I justified not reaching out to other girls and getting to know them, because if they really wanted to be my friend, they would make an effort to do so. And if they didn't, then they must really not want to be my friend. I lacked the awareness to see how this logic must apply to myself as well, if it were true; that by not approaching others, I was (according to my logic) sending the message that I didn't want to get to know them.


That was my approach when I met each of the girls you see in these photos. I thought they were all too cool for me, and that I would never win their "friendship competition." It took me a while, but as I got more involved in the community we're a part of, I started to realize that none of these women were holding friendship competitions. Our interactions weren't auditions for approval, our conversations weren't tests to see if I would make it to the next round. Becoming friends with these girls didn't bring the rush of winning a competition, but the comfortable, cozy feeling of being surrounded by people who love and support me, who celebrate wins with me and won't just disqualify me when I do something awkward.

It was through this group of women that I learned the importance of not just having friends, but being part of a community. When I approached relationships with others by expecting them to reach out to me, I was letting potentially great friendships slip away. I still had some wonderful companions at school, despite my flawed approach, but I wasn't providing myself with the opportunity to give to others!

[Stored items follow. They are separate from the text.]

-- ==== Sys2Proof/Machine/Bits.lean ====
section
/-! DEFINITION. Bit fields, byte order, CRC-32C and the sparse canonical store shared by the register file, the
memories and the NV regions. -/

namespace Sys2Proof.Machine

open Sys2Proof

/-! ### Bit fields -/

/-- The field `[hi:lo]` of a word, as a number. -/
def getBits (w : Word) (hi lo : Nat) : Nat := w.toNat / 2 ^ lo % 2 ^ (hi + 1 - lo)

/-- The word with its field `[hi:lo]` replaced by the low bits of `v`. -/
def setBits (w : Word) (hi lo v : Nat) : Word :=
  BitVec.ofNat 32
    (w.toNat / 2 ^ (hi + 1) * 2 ^ (hi + 1) + v % 2 ^ (hi + 1 - lo) * 2 ^ lo + w.toNat % 2 ^ lo)

/-- Bit `k` of a number. -/
def bitAt (n k : Nat) : Bool := n / 2 ^ k % 2 == 1

/-- `n` with bit `k` set or cleared. -/
def putBit (n k : Nat) (b : Bool) : Nat :=
  n / 2 ^ (k + 1) * 2 ^ (k + 1) + (if b then 2 ^ k else 0) + n % 2 ^ k

/-- A truth value as a one-bit number. -/
def b2n (b : Bool) : Nat := if b then 1 else 0

/-- The number of bits set among the low `w` bits of `n`. -/
def popCount : Nat → Nat → Nat
  | 0, _ => 0
  | w + 1, n => n % 2 + popCount w (n / 2)

/-- Two's complement reading of the low `w` bits of `n`. -/
def toSigned (w n : Nat) : Int :=
  let m := n % 2 ^ w
  if m < 2 ^ (w - 1) then (m : Int) else (m : Int) - 2 ^ w

/-- Two's complement encoding of `i` in `w` bits. -/
def ofSigned (w : Nat) (i : Int) : Nat := (i % 2 ^ w).toNat

/-- Clamp an integer to a closed range. -/
def clampI (lo hi i : Int) : Int := if i < lo then lo else if hi < i then hi else i

/-- Increment of a counter that saturates at its largest value. -/
def satInc (max n : Nat) : Nat := if n < max then n + 1 else max

/-! ### Bytes -/

/-- `n` as `k` bytes, least significant first. -/
def leBytes : Nat → Nat → List Nat
  | 0, _ => []
  | k + 1, n => n % 256 :: leBytes k (n / 256)

/-- The number that a byte list spells, least significant byte first. -/
def ofLe : List Nat → Nat
  | [] => 0
  | b :: bs => b % 256 + 256 * ofLe bs

/-- Bytes `[off, off + n)` of a byte list, zero beyond its end. -/
def slice (bs : List Nat) (off n : Nat) : List Nat :=
  ((bs.drop off).take n) ++ List.replicate (n - (bs.length - off)) 0

/-- The little-endian number of `n` bytes at `off`. -/
def leAt (bs : List Nat) (off n : Nat) : Nat := ofLe (slice bs off n)

/-- A byte list brought to exactly `n` bytes, zero-padded. -/
def padTo (n : Nat) (bs : List Nat) : List Nat := slice bs 0 n

/-- One bit step of CRC-32C, reflected polynomial 0x82F6_3B78. -/
def crcBit (c : Nat) : Nat := if c % 2 = 1 then Nat.xor (c / 2) 0x82F63B78 else c / 2

/-- One byte of CRC-32C. -/
def crcByte (c b : Nat) : Nat :=
  crcBit (crcBit (crcBit (crcBit (crcBit (crcBit (crcBit (crcBit (Nat.xor c (b % 256)))))))))

/-- CRC-32C of a byte list (R90, R406, R442). -/
def crc32c (bs : List Nat) : Nat := Nat.xor (bs.foldl crcByte 0xFFFFFFFF) 0xFFFFFFFF

/-- One bit step of CRC-16/CCITT-FALSE, polynomial 0x1021, bit 15 first (R482). -/
def crc16Bit (c : Nat) : Nat := if 0x8000 ≤ c then Nat.xor (2 * c % 2 ^ 16) 0x1021 else 2 * c

/-- One byte of CRC-16/CCITT-FALSE. -/
def crc16Byte (c b : Nat) : Nat :=
  crc16Bit (crc16Bit (crc16Bit (crc16Bit (crc16Bit (crc16Bit (crc16Bit (crc16Bit (Nat.xor c (b % 256 * 256)))))))))

/-- CRC-16/CCITT-FALSE of a byte list (R482). -/
def crc16 (bs : List Nat) : Nat := bs.foldl crc16Byte 0xFFFF

/-- Fields of (width, value) laid end to end, the first at the least significant bits. -/
def packBits : List (Nat × Nat) → Nat
  | [] => 0
  | (w, v) :: l => v % 2 ^ w + 2 ^ w * packBits l

/-- Fields of (width, value) as bytes; the bits left over in the last byte are 0. -/
def packBytes (l : List (Nat × Nat)) : List Nat := leBytes (((l.map Prod.fst).sum + 7) / 8) (packBits l)

/-! ### The sparse store -/

/-- Read of a sparse store: an unlisted key reads as its default. -/
def sget {α : Type} (d : Nat → α) : List (Nat × α) → Nat → α
  | [], k => d k
  | (j, v) :: l, k => if j = k then v else sget d l k

/-- Insertion in key order. -/
def sins {α : Type} (k : Nat) (v : α) : List (Nat × α) → List (Nat × α)
  | [] => [(k, v)]
  | (j, w) :: l => if k < j then (k, v) :: (j, w) :: l else (j, w) :: sins k v l

/-- Removal of a key. -/
def sdel {α : Type} (k : Nat) : List (Nat × α) → List (Nat × α)
  | [] => []
  | (j, w) :: l => if j = k then sdel k l else (j, w) :: sdel k l

/-- Write of a sparse store: writing the default of a key unlists it. -/
def sput {α : Type} [DecidableEq α] (d : Nat → α) (l : List (Nat × α)) (k : Nat) (v : α) : List (Nat × α) :=
  if v = d k then sdel k l else sins k v (sdel k l)

/-- The canonical form: keys strictly rising and no entry equal to its default. -/
def swf {α : Type} [DecidableEq α] (d : Nat → α) : List (Nat × α) → Bool
  | [] => true
  | [(k, v)] => decide (v ≠ d k)
  | (k, v) :: (j, w) :: l => decide (k < j) && decide (v ≠ d k) && swf d ((j, w) :: l)

end Sys2Proof.Machine
end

As insecure as I felt starting conversations with others, I can honestly say that my life would not be what it is now if I hadn't taken those first baby steps towards actively engaging with my community! My conversations with Amy while I volunteered in the kid's ministry at our church made me feel confident enough in myself to say yes when Sam asked if I'd be willing to take photos for their social media as well. My friendship with Angie, Abby, and Kier made me confident enough to say yes when Sam later asked me on a date (I was confident enough to say yes on my own when he asked me to marry him 😉). As I served my church community through photography, I was also building relationships with those who would later encourage and empower me as I launched into starting my own photography business.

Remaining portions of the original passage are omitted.